Thursday, 21 February 2013

Proving the Chain Rule

The chain rule is a method of differentiating a function within a function, for example $\sin x^2$. If you have studied maths to a sufficient (but not necessary) level it is likely that you will know that $\begin{align*}\frac{d}{dx}\left(fg(x)\right) = g'(x)f'g(x) \end{align*}$, but you may not know why this is the case.

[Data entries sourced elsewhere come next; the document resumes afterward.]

-- ==== Sys2Proof/WellFormed.lean ====
section
/-! DEFINITION. Which commands are well formed: every operand lies in the range the spec gives it. An ill-formed command names nothing of the device, and its meaning changes nothing. -/

namespace Sys2Proof

/-- Network ports NP0 to NP15 (R12). -/
def okPort (n : Nat) : Bool := n < 16
/-- Tiles FT0 to FT7 (R12). -/
def okTile (n : Nat) : Bool := n < 8
/-- Stacks S0 to S31 (R12). -/
def okStack (n : Nat) : Bool := n < 32
/-- Chimneys of a stack (R42). -/
def okChimney (n : Nat) : Bool := n < 128
/-- Queue pairs (R197). -/
def okQp (n : Nat) : Bool := n < 65536
/-- Completion queues (R197). -/
def okCq (n : Nat) : Bool := n < 16384
/-- Tenants (R445). -/
def okTenant (n : Nat) : Bool := n < 256
/-- Rope slots (R348). -/
def okRope (n : Nat) : Bool := n < 64
/-- Remote windows (R176). -/
def okWindow (n : Nat) : Bool := n < 16384
/-- Command rings of a host port (R418). -/
def okRing (n : Nat) : Bool := n < 4
/-- Hasps (R390). -/
def okHasp (n : Nat) : Bool := n < 64
/-- Mailboxes (R401). -/
def okMbx (n : Nat) : Bool := n < 6
/-- Lanes of a port (R332). -/
def okLane (n : Nat) : Bool := n < 8
/-- Bridge segments (R14). -/
def okSegment (n : Nat) : Bool := n < 4
/-- Paths of a queue pair (R254). -/
def okPath (n : Nat) : Bool := n < 64
/-- DRBGs: one in each of sixteen cores and one in the centre die (R496). -/
def okDrbg (n : Nat) : Bool := n < 17
/-- Trained widths of a host link (R417). -/
def okLinkWidth (n : Nat) : Bool := n = 1 || n = 2 || n = 4 || n = 8 || n = 16
/-- Generations of a host link (R417). -/
def okGen (n : Nat) : Bool := 1 ≤ n && n ≤ 7
/-- Offsets of BAR0, 64 MiB (R383). -/
def okBar (n : Nat) : Bool := n < 0x4000000
/-- Byte offsets within a stack's share of the DPA space (R43). -/
def okStackOff (n : Nat) : Bool := n < 2 ^ 36
/-- Bad symbols of a codeword (R55): 36 symbols of 8 bits. -/
def okSymbols (n : Nat) : Bool := n ≤ 36
/-- Page request group indices of PCI Express. -/
def okGroup (n : Nat) : Bool := n < 512
/-- PASIDs are 20 bits (R445). -/
def okPasid (n : Nat) : Bool := n < 2 ^ 20
/-- MSI-X vectors (R411); none stands for the function mask. -/
def okVector : Option Nat → Bool
  | none => true
  | some n => n < 2048
/-- A ring of a port, or the sideband (R418). -/
def okSlot : CmdSlot → Bool
  | .ring _ k => okRing k
  | .sideband => true
/-- The payload of a packet: 0 to 8,192 B (R236). -/
def okPkt (p : Pkt) : Bool := p.payload.length ≤ 8192
/-- A block of a DIRECT link carries at most 244 B (R315). -/
def okBlock (b : Block) : Bool := b.payload.length ≤ 244
/-- Rows 1 to 13 of the queue table (R22). -/
def okQueue (q : QueueId) : Bool := 1 ≤ q.row && q.row ≤ 13
def okSender : Sender → Bool
  | .qp n => okQp n
  | .rope n => okRope n
def okWaiter : Waiter → Bool
  | .sqFetch n => okQp n
  | .rqFetch n => okQp n
  | .entry n _ => okQp n
  | .op _ => true
  | .rope n => okRope n
  | .cqWrite n => okCq n
def okRefetch : RefetchTarget → Bool
  | .sq n => okQp n
  | .rq n => okQp n
  | .command c => okSlot c
  | .job => true
  | .ropeCall n => okRope n
def okTarget : HostTarget → Bool
  | .req _ => true
  | .result c => okSlot c
  | .cqWrite n => okCq n
  | .ats _ => true
/-- Windows, and node-table entries of 32 B (R324). -/
def okTable : TableWrite → Bool
  | .windowClosing w => okWindow w
  | .windowFree w => okWindow w
  | .windowOpen w => okWindow w
  | .nodeEntry i e => i < 4096 && e.length = 32
  | .profileEntry k => k < 16
  | .tenantEntry t => okTenant t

We know from basic differentiation that $\begin{align*}\frac{d}{dx}(g(x)) = \lim_{h\to 0}\left(\frac{g(x+h) - g(x)}{h}\right) \end{align*}$

Let $\begin{align*}v = \frac{g(x+h) - g(x)}{h} - g'(x)\ (1)\end{align*}$ clearly $v\to 0\ as\ h\to 0$

This idea can be extended to a function of a function, as long as the function is differentiable for some function of $x,\ y$ then as $\begin{align*}\ k\to 0\ ,\  \frac{f(y+k)-f(y)}{k} \to f'(y)\end{align*}$

Let $\begin{align*}w = \frac{f(y+k)-f(y)}{k} - f'(y)\ (2)\end{align*}$ clearly $w\to 0\ as\ k\to 0$

Rearranging $(1)$ and $(2)$ we get:

$\begin{align*}g(x+h) = g(x) + \{g'(x)+v\}h\ (3) \end{align*}$

$\begin{align*}f(y+k) = f(y) + \{f'(y)+w\}k\ (4) \end{align*}$

$\begin{align*}(3) \Rightarrow fg(x+h) = f(g(x) + \{g'(x)+v\}h) \end{align*}$

If we let $k = \{g'(x)+v\}h$ and $y=g(x)$, clearly $k\to0$ as$\ h\to0$

This reduces $(4)$ to$\begin{align*}\ \ f(g(x) + \{g'(x)+v\}h) = fg(x) + \{f'g(x)+w\}\{g'(x)+v\}h \end{align*}$

The left hand side of this statement is equivalent to $fg(x+h)$, we are now in a position to simplify $\begin{align*}\frac{fg(x+h)-fg(x)}{h}\end{align*}$

$\begin{align*}\frac{fg(x+h)-fg(x)}{h} \equiv \frac{fg(x)+\{f'g(x)+w\}\{g'(x)+v\}h - fg(x)}{h} \equiv \{f'g(x)+w\}\{g'(x)+v\}\end{align*}$

We now have a reasonably familiar expression that needs a bit of tweaking to get to the final result.

$\begin{align*}LHS\to\frac{d}{dx}\left(fg(x)\right)\ as\ h\to0\ \therefore\ RHS\to\frac{d}{dx}\left(fg(x)\right)\ as\ h\to0\end{align*}$

As $h\to0\ k,v\to0, w\to0$ as $k\to0$

$\begin{align*}\Rightarrow \lim_{h\to0}\{f'g(x)+w\}\{g'(x)+v\} = g'(x)f'g(x) \end{align*}$

$\begin{align*}\frac{d}{dx}(fg(x)) = g'(x)f'g(x) \end{align*}$

And that is the chain rule! If at any point you do not understand what I have done please leave a comment.

Monday, 18 February 2013

Triangle Properties: STEP I 2004 Question 6 Solution

This is an interesting STEP question (as many of them are!) but it gets you to, unwillingly, prove some interesting properties of triangles. I also hope that this post can act as a train of thought needed throughout a STEP question.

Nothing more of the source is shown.